Each photo is accompanied by a brief description. This book was published in February, so it most likely shows scenes from the last days of 1905 and the start of 1906. It is rare to be able to date and locate vintage images this precisely.
New Year celebrations are far more important than any other celebration in Japan. This was even more so in the past when preparations started at least a week in advance.
New Year celebrations originally had a close connection with the challenges of agricultural life. They therefore had a strong spiritual element. But from the early 1800s on, and especially during the Meiji Period (1868-1912), New Year celebrations were increasingly urbanized and the mysticism vanished.

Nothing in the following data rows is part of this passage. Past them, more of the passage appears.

-- ==== Sys2Proof/Machine/Primitives.lean ====
section
/-! DEFINITION. The stateless operations: CBC.ENC, CBC.DEC (40_cbc_cipher.md), CMAC.GEN, MAC.TRUNC (41_cmac.md), KDF.SES and
PAD.M2 (42_session_state_ops.md). They read and write no register. -/

namespace Sys2Proof.Machine

open Sys2Proof

/-- CBC.ENC (R112). -/
def execCbcEnc (key iv data : Bytes) (s : State) : StepOutcome :=
  withKey key s fun k =>
  withBlock iv s fun v =>
  withCipherData data s fun p =>
  finish [cbcEnc v k p] s

/-- CBC.DEC (R113). -/
def execCbcDec (key iv data : Bytes) (s : State) : StepOutcome :=
  withKey key s fun k =>
  withBlock iv s fun v =>
  withCipherData data s fun c =>
  finish [cbcDec v k c] s

/-- CMAC.GEN (R136). -/
def execCmacGen (key msg : Bytes) (s : State) : StepOutcome :=
  withKey key s fun k =>
  finish [(cmac k msg).toBytes] s

/-- MAC.TRUNC (R137). -/
def execMacTrunc (tag : Bytes) (s : State) : StepOutcome :=
  withBlock tag s fun t =>
  finish [trunc t] s

/-- KDF.SES (R152). -/
def execKdfSes (authKey randA randB : Bytes) (s : State) : StepOutcome :=
  withKey authKey s fun k =>
  withBlock randA s fun a =>
  withBlock randB s fun b =>
  finish [(kdfEncKey k a b).toBytes, (kdfMacKey k a b).toBytes] s

/-- PAD.M2 (R154). -/
def execPadM2 (data : Bytes) (s : State) : StepOutcome :=
  if data.length > Config.maxPadInput then raise .operandLength s else finish [padM2 data] s

end Sys2Proof.Machine
end

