/-- R158: the eleven status bytes, in every state; nothing else changes. Not of the source: the layout is the spec's
own (D35). -/
def Obligations.SsStatusLayout : Prop :=
  ∀ s : State, ∃ flags phase keyNo c0 c1 t0 t1 t2 t3 e0 e1 : Byte,
    exec .ssStatus s =
      .next { s with result := some ⟨.ok, [[flags, phase, keyNo, c0, c1, t0, t1, t2, t3, e0, e1]]⟩ } ∧
    flags.getLsbD 0 = s.authFirst ∧ flags.getLsbD 1 = s.authNonFirst ∧
    flags.getLsbD 2 = (s.sesEncKey.isSome && s.sesMacKey.isSome) ∧ flags.getLsbD 3 = s.cmdCtr.isSome ∧
    flags.getLsbD 4 = s.ti.isSome ∧ flags.getLsbD 5 = s.keyNo.isSome ∧ flags.getLsbD 6 = s.lastErr.isSome ∧
    flags.getLsbD 7 = false ∧
    (s.hsPhase = .idle → phase = 0x00) ∧ (s.hsPhase = .waitRndB → phase = 0x01) ∧
    (s.hsPhase = .waitFinal → phase = 0x02) ∧
    (∀ n, s.keyNo = some n → keyNo.toNat = n.val) ∧ (s.keyNo = none → keyNo = 0) ∧
    (∀ c, s.cmdCtr = some c → c0.toNat + 256 * c1.toNat = c.toNat) ∧ (s.cmdCtr = none → c0 = 0 ∧ c1 = 0) ∧
    (∀ t, s.ti = some t → t = ⟨t0, t1, t2, t3⟩) ∧ (s.ti = none → t0 = 0 ∧ t1 = 0 ∧ t2 = 0 ∧ t3 = 0) ∧
    (∀ e, s.lastErr = some e → e = ⟨e0, e1⟩) ∧ (s.lastErr = none → e0 = 0 ∧ e1 = 0)

/-- R159: SS.SETERR writes LASTERR and nothing else, and refuses a code that is not 2 bytes. -/
def Obligations.SsSeterrCompletes : Prop :=
  ∀ (code : Bytes) (s : State),
    (∀ e0 e1 : Byte, code = [e0, e1] →
      exec (.ssSeterr code) s = .next { s with lastErr := some ⟨e0, e1⟩, result := some ⟨.ok, []⟩ }) ∧
    (code.length ≠ 2 → exec (.ssSeterr code) s = .next { s with result := some ⟨.operandLength, []⟩ })

/-! ## The handshake -/

/-- AUTH.START First (R171, R173, R174): everything is cleared, the handshake is open, `param = keyNo || 00`. Not of
the source: legality in every phase and KEYNO among the cleared are the spec's own (D10, D13). -/
def Obligations.AuthStartFirstCompletes : Prop :=
  ∀ (keyNo : Byte) (n : Fin 15) (authKey : Bytes) (s : State), keyNo.toNat = n.val → authKey.length = 16 →
    exec (.authStart [0x00] [keyNo] authKey) s = .next
      { s with
        sesEncKey := none, sesMacKey := none, cmdCtr := none, ti := none, keyNo := none, authFirst := false,
        authNonFirst := false, hsPhase := .waitRndB, hsVariant := some .first, hsKeyNo := some n,
        hsAuthKey := some (Block.ofBytes authKey), hsRndA := none, hsRndB := none,
        result := some ⟨.ok, [[keyNo, 0x00]]⟩ }

/-- AUTH.START NonFirst (R171 to R174): with CMDCTR and TI valid it keeps both, clears the keys, the flags and the key
number, and `param = keyNo`; with one of them empty it is refused. Not of the source: the test and what is cleared are
the spec's own (D10, D11); PRECOND_ERRCODE is open (log 6). -/
def Obligations.AuthStartNonFirstCompletes : Prop :=
  ∀ (keyNo : Byte) (n : Fin 15) (authKey : Bytes) (s : State), keyNo.toNat = n.val → authKey.length = 16 →
    (s.cmdCtr.isSome = true → s.ti.isSome = true →
      exec (.authStart [0x01] [keyNo] authKey) s = .next
        { s with
          sesEncKey := none, sesMacKey := none, keyNo := none, authFirst := false, authNonFirst := false,
          hsPhase := .waitRndB, hsVariant := some .nonFirst, hsKeyNo := some n,
          hsAuthKey := some (Block.ofBytes authKey), hsRndA := none, hsRndB := none,
          result := some ⟨.ok, [[keyNo]]⟩ }) ∧
    (s.cmdCtr = none ∨ s.ti = none →
      exec (.authStart [0x01] [keyNo] authKey) s = .next
        { s with lastErr := some Config.precondErrcode, result := some ⟨.precondition, []⟩ })

/-- AUTH.START's operand tests and their order (R171, R270): lengths in field order, then values, before any register.
Not of the source: the codes and their order are the spec's own (D17, D30). -/
def Obligations.AuthStartRefusesBadOperands : Prop :=
  ∀ (variant keyNo authKey : Bytes) (s : State),
    (variant.length ≠ 1 ∨ keyNo.length ≠ 1 →
      exec (.authStart variant keyNo authKey) s = .next { s with result := some ⟨.operandLength, []⟩ }) ∧
    (variant.length = 1 → keyNo.length = 1 → authKey.length ≠ 16 →
      exec (.authStart variant keyNo authKey) s = .next { s with result := some ⟨.keyLength, []⟩ }) ∧
    (∀ v n : Byte, variant = [v] → keyNo = [n] → authKey.length = 16 → (0x01 < v ∨ 0x0E < n) →
      exec (.authStart variant keyNo authKey) s = .next { s with result := some ⟨.badOperandValue, []⟩ })

/-- AUTH.CHAL in its turn, on the pair `91 AF` and a 16-byte body (R175, R178, R179): `randB` is the deciphered body,
`randA` the draw, and the second message the chained encryption of `randA` and the rotated `randB`. Not of the source:
the draw as an input is the spec's own (D15), its place in the state the model's (log 5). -/
def Obligations.AuthChalCompletes : Prop :=
  ∀ (body : Bytes) (k : Block) (s : State),
    s.hsPhase = .waitRndB → s.hsAuthKey = some k → body.length = 16 →
    let randA := s.nextDraw
    let randB := aesDec k (Block.ofBytes body)
    let first := aesEnc k randA
    let second := aesEnc k ((Block.ofBytes (rotL1 randB.toBytes)).xor first)
    (∀ d ds, s.draws = d :: ds → randA = d) ∧
    exec (.authChal [0x91, 0xAF] body) s = .next
      { s with
        lastErr := some ⟨0x91, 0xAF⟩, hsPhase := .waitFinal, hsRndA := some randA, hsRndB := some randB,
        draws := s.draws.tail, drawCount := s.drawCount + 1, result := some ⟨.ok, [first.toBytes ++ second.toBytes]⟩ }

/-- AUTH.CHAL refused: a status operand that is no pair; out of turn; a pair other than `91 AF`; a body that is not 16
bytes (R175 to R177). Not of the source: the spec's own (D9, D14); PRECOND_ERRCODE is open (log 6). -/
def Obligations.AuthChalFailures : Prop :=
  ∀ (status body : Bytes) (s : State),
    (status.length ≠ 2 → exec (.authChal status body) s = .next { s with result := some ⟨.operandLength, []⟩ }) ∧
    ∀ e0 e1 : Byte, status = [e0, e1] →
      (s.hsPhase ≠ .waitRndB → exec (.authChal status body) s = .next
        { s with lastErr := some Config.precondErrcode, result := some ⟨.precondition, []⟩ }) ∧
      (s.hsPhase = .waitRndB → ¬(e0 = 0x91 ∧ e1 = 0xAF) → exec (.authChal status body) s = .next
        { s.clearSession with lastErr := some ⟨e0, e1⟩, result := some ⟨.protocolStatus, [[e0, e1]]⟩ }) ∧
      (s.hsPhase = .waitRndB → e0 = 0x91 → e1 = 0xAF → body.length ≠ 16 → exec (.authChal status body) s = .next
        { s.clearSession with lastErr := some ⟨0x91, 0xAF⟩, result := some ⟨.malformedResponse, []⟩ })

/-- AUTH.FIN of a First handshake whose returned `randA` matches (R180, R183 to R185): the session is loaded with
counter 0 and the card's TI, the scratch is cleared, the capability bytes are returned. Not of the source: which flag,
the capability bytes and the cleared scratch are the spec's own (D12, D16, D39). -/
def Obligations.AuthFinFirstCommits : Prop :=
  ∀ (body plain : Bytes) (n : Fin 15) (k randA randB : Block) (s : State),
    s.AwaitsFinal .first n k randA randB → body.length = 32 → plain = cbcDec Block.zero k body →
    rotR1 ((plain.drop 4).take 16) = randA.toBytes →
    exec (.authFin [0x91, 0x00] body) s = .next
      { s with
        lastErr := some ⟨0x91, 0x00⟩,
        sesEncKey := some (kdfEncKey k randA randB), sesMacKey := some (kdfMacKey k randA randB), keyNo := some n,
        cmdCtr := some 0, ti := some ⟨plain.getD 0 0, plain.getD 1 0, plain.getD 2 0, plain.getD 3 0⟩,
        authFirst := true, authNonFirst := false,
        hsPhase := .idle, hsVariant := none, hsKeyNo := none, hsAuthKey := none, hsRndA := none, hsRndB := none,
        result := some ⟨.ok, [plain.drop 20]⟩ }

/-- AUTH.FIN of a NonFirst handshake whose returned `randA` matches (R180, R183 to R186): new keys and key number,
CMDCTR and TI as they were. Not of the source: which flag and the cleared scratch are the spec's own (D12, D39). -/
def Obligations.AuthFinNonFirstCommits : Prop :=
  ∀ (body : Bytes) (n : Fin 15) (k randA randB : Block) (s : State),
    s.AwaitsFinal .nonFirst n k randA randB → body.length = 16 →
    rotR1 (cbcDec Block.zero k body) = randA.toBytes →
    exec (.authFin [0x91, 0x00] body) s = .next
      { s with
        lastErr := some ⟨0x91, 0x00⟩,
        sesEncKey := some (kdfEncKey k randA randB), sesMacKey := some (kdfMacKey k randA randB), keyNo := some n,
        authFirst := false, authNonFirst := true,
        hsPhase := .idle, hsVariant := none, hsKeyNo := none, hsAuthKey := none, hsRndA := none, hsRndB := none,
        result := some ⟨.ok, [[]]⟩ }

/-- AUTH.FIN refused: a status operand that is no pair; out of turn; a pair other than `91 00`; a body of the wrong
length for the variant; a returned `randA` that does not match (R180 to R182, R184). Not of the source: the spec's own
(D9, D14); PRECOND_ERRCODE is open (log 6). -/
def Obligations.AuthFinFailures : Prop :=
  ∀ (status body : Bytes) (s : State),
    (status.length ≠ 2 → exec (.authFin status body) s = .next { s with result := some ⟨.operandLength, []⟩ }) ∧
    ∀ e0 e1 : Byte, status = [e0, e1] →
      (s.hsPhase ≠ .waitFinal → exec (.authFin status body) s = .next
        { s with lastErr := some Config.precondErrcode, result := some ⟨.precondition, []⟩ }) ∧
      (s.hsPhase = .waitFinal → ¬(e0 = 0x91 ∧ e1 = 0x00) → exec (.authFin status body) s = .next
        { s.clearSession with lastErr := some ⟨e0, e1⟩, result := some ⟨.protocolStatus, [[e0, e1]]⟩ }) ∧
      ∀ (v : Variant) (n : Fin 15) (k randA randB : Block),
        s.AwaitsFinal v n k randA randB → e0 = 0x91 → e1 = 0x00 →
        (body.length ≠ (if v = .first then 32 else 16) → exec (.authFin status body) s = .next
          { s.clearSession with lastErr := some ⟨0x91, 0x00⟩, result := some ⟨.malformedResponse, []⟩ }) ∧
        (body.length = (if v = .first then 32 else 16) →
          rotR1 ((((cbcDec Block.zero k body).drop (if v = .first then 4 else 0))).take 16) ≠ randA.toBytes →
          exec (.authFin status body) s = .next
            { s.clearSession with lastErr := some ⟨0x91, 0x00⟩, result := some ⟨.authFailed, []⟩ })

/-- R188: a handshake step that passes its phase check and does not end in OK leaves everything cleared. Not of the
source: the spec's own inference from R175 and R180. -/
def Obligations.HandshakeFailureClears : Prop :=
  ∀ (status body : Bytes) (s t : State) (r : Result), status.length = 2 → t.result = some r → r.rc ≠ .ok →
    ((s.hsPhase = .waitRndB ∧ exec (.authChal status body) s = .next t) ∨
      (s.hsPhase = .waitFinal ∧ exec (.authFin status body) s = .next t)) →
    t.Cleared ∧ t.lastErr.map StatusPair.toBytes = some status
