-- ==== Sys2Proof/Laws/Bytes.lean ====
section
/-! SUPPORT. The small lemmas of the byte-string operations: lengths, reading back what was written, cutting into blocks. -/

namespace Sys2Proof

theorem zeros_length (n : Nat) : (zeros n).length = n := by simp [zeros]

theorem littleEndian_length (n v : Nat) : (littleEndian n v).length = n := by
  induction n generalizing v with
  | zero => rfl
  | succ n ih => simp [littleEndian, ih]

@[simp] theorem le16_length (n : Nat) : (le16 n).length = 2 := littleEndian_length 2 n

@[simp] theorem Quad.toBytes_length (q : Quad) : q.toBytes.length = 4 := rfl

@[simp] theorem Block.toBytes_length (x : Block) : x.toBytes.length = 16 := rfl

@[simp] theorem StatusPair.toBytes_length (p : StatusPair) : p.toBytes.length = 2 := rfl

@[simp] theorem Quad.ofBytes_toBytes (q : Quad) : Quad.ofBytes q.toBytes = q := rfl

@[simp] theorem Block.ofBytes_toBytes (x : Block) : Block.ofBytes x.toBytes = x := rfl

@[simp] theorem StatusPair.ofBytes?_toBytes (p : StatusPair) : StatusPair.ofBytes? p.toBytes = some p := rfl

@[simp] theorem Block.ofBytes?_toBytes (x : Block) : Block.ofBytes? x.toBytes = some x := rfl

/-- A string of 16 bytes, spelled out. -/
theorem eq_toBytes_of_length (b : Bytes) (h : b.length = 16) : b = (Block.ofBytes b).toBytes := by
  match b, h with
  | [_, _, _, _, _, _, _, _, _, _, _, _, _, _, _, _], _ => rfl

/-- The 16-byte length test passes exactly on the strings of a block, and gives that block back. -/
theorem Block.ofBytes?_eq_some_iff (b : Bytes) (x : Block) : Block.ofBytes? b = some x ↔ b = x.toBytes := by
  constructor
  · intro h
    by_cases hl : b.length = 16
    · simp only [Block.ofBytes?, Config.blockLen, hl, if_true, Option.some.injEq] at h
      rw [← h]
      exact eq_toBytes_of_length b hl
    · simp [Block.ofBytes?, Config.blockLen, hl] at h
  · rintro rfl
    simp

/-- The 16-byte length test fails exactly on the other lengths. -/
theorem Block.ofBytes?_eq_none_iff (b : Bytes) : Block.ofBytes? b = none ↔ b.length ≠ 16 := by
  by_cases h : b.length = 16 <;> simp [Block.ofBytes?, Config.blockLen, h]

/-- The 2-byte length test fails exactly on the other lengths. -/
theorem StatusPair.ofBytes?_eq_none_iff (b : Bytes) : StatusPair.ofBytes? b = none ↔ b.length ≠ 2 := by
  match b with
  | [] => simp [StatusPair.ofBytes?]
  | [_] => simp [StatusPair.ofBytes?]
  | [_, _] => simp [StatusPair.ofBytes?]
  | _ :: _ :: _ :: _ => simp [StatusPair.ofBytes?]

/-- The 2-byte length test passes exactly on the strings of a pair, and gives that pair back. -/
theorem StatusPair.ofBytes?_eq_some_iff (b : Bytes) (p : StatusPair) :
    StatusPair.ofBytes? b = some p ↔ b = p.toBytes := by
  match b with
  | [] => simp [StatusPair.ofBytes?, StatusPair.toBytes]
  | [_] => simp [StatusPair.ofBytes?, StatusPair.toBytes]
  | [x, y] => cases p; simp [StatusPair.ofBytes?, StatusPair.toBytes]
  | _ :: _ :: _ :: _ => simp [StatusPair.ofBytes?, StatusPair.toBytes]

@[simp] theorem splitBlocks_nil : splitBlocks [] = ([], []) := rfl

/-- A block in front of a string is its first block. -/
@[simp] theorem splitBlocks_toBytes_append (x : Block) (b : Bytes) :
    splitBlocks (x.toBytes ++ b) = (x :: (splitBlocks b).1, (splitBlocks b).2) := rfl

/-- A string shorter than a block is all left over. -/
theorem splitBlocks_short (b : Bytes) (h : b.length < 16) : splitBlocks b = ([], b) := by
  unfold splitBlocks
  split
  · simp at h; omega
  · rfl

@[simp] theorem blocksToBytes_nil : blocksToBytes [] = [] := rfl

@[simp] theorem blocksToBytes_cons (x : Block) (xs : List Block) :
    blocksToBytes (x :: xs) = x.toBytes ++ blocksToBytes xs := rfl

theorem blocksToBytes_append (xs ys : List Block) :
    blocksToBytes (xs ++ ys) = blocksToBytes xs ++ blocksToBytes ys := by
  simp [blocksToBytes]

@[simp] theorem blocksToBytes_length (xs : List Block) : (blocksToBytes xs).length = 16 * xs.length := by
  induction xs with
  | nil => rfl
  | cons x xs ih => simp [ih]; omega

/-- A string is its whole blocks followed by what is left over. -/
theorem splitBlocks_append (xs : List Block) (b : Bytes) :
    splitBlocks (blocksToBytes xs ++ b) = (xs ++ (splitBlocks b).1, (splitBlocks b).2) := by
  induction xs with
  | nil => simp
  | cons x xs ih => simp [List.append_assoc, ih]

@[simp] theorem splitBlocks_blocksToBytes (xs : List Block) : splitBlocks (blocksToBytes xs) = (xs, []) := by
  simpa using splitBlocks_append xs []

/-- Every string is its whole blocks and a rest shorter than a block. -/
theorem exists_blocks_append (b : Bytes) : ∃ xs l, b = blocksToBytes xs ++ l ∧ l.length < 16 := by
  induction hn : b.length using Nat.strong_induction_on generalizing b with
  | _ n ih =>
    by_cases hl : b.length < 16
    · exact ⟨[], b, rfl, hl⟩
    · obtain ⟨xs, l, hb, hlen⟩ := ih (b.drop 16).length (by simp; omega) (b.drop 16) rfl
      refine ⟨Block.ofBytes (b.take 16) :: xs, l, ?_, hlen⟩
      rw [blocksToBytes_cons, List.append_assoc, ← hb, ← eq_toBytes_of_length _ (by simp; omega),
        List.take_append_drop]

/-- A string whose length is a multiple of 16 is the string of its blocks. -/
theorem blocksToBytes_splitBlocks (b : Bytes) (h : b.length % 16 = 0) : blocksToBytes (splitBlocks b).1 = b := by
  obtain ⟨xs, l, rfl, hl⟩ := exists_blocks_append b
  have : l = [] := by
    simp only [List.length_append, blocksToBytes_length] at h
    exact List.length_eq_zero_iff.mp (by omega)
  simp [this]

end Sys2Proof
end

Although increasingly forgotten by city dwellers, memories of New Year’s spiritual origins continued to exist well into the 20th century. In his 1926 autobiography, Toshihiko Sakai (堺 利彦, 1871–1933)—an activist, writer and historian involved in the founding of Japan’s Socialist and Communist Parties—beautifully described how he experienced this mysticism as a young boy:1
New Year’s eve was certainly a time fraught with importance, and only a somewhat old-fashioned expression like “fraught with importance” can really do it justice.
First we lit a certain number of lamps and set them on the shelf containing the representations of the tutelary gods of our home. As I gazed at them, my child’s heart was purified to its very bottom by their bright gleam. Next we placed more lamps in a number of places, inside and outside the house, in the decorative alcove, on the kitchen range, on the mill, on the well, and in the privy.
These were not like those on the shelf for the tutelary gods, but were of a special temporary construction. What we did was to take a large white radish, cut it into one-inch lengths, hollow one end of each of them out a little, pour in oil, and add wicks, which we then lit.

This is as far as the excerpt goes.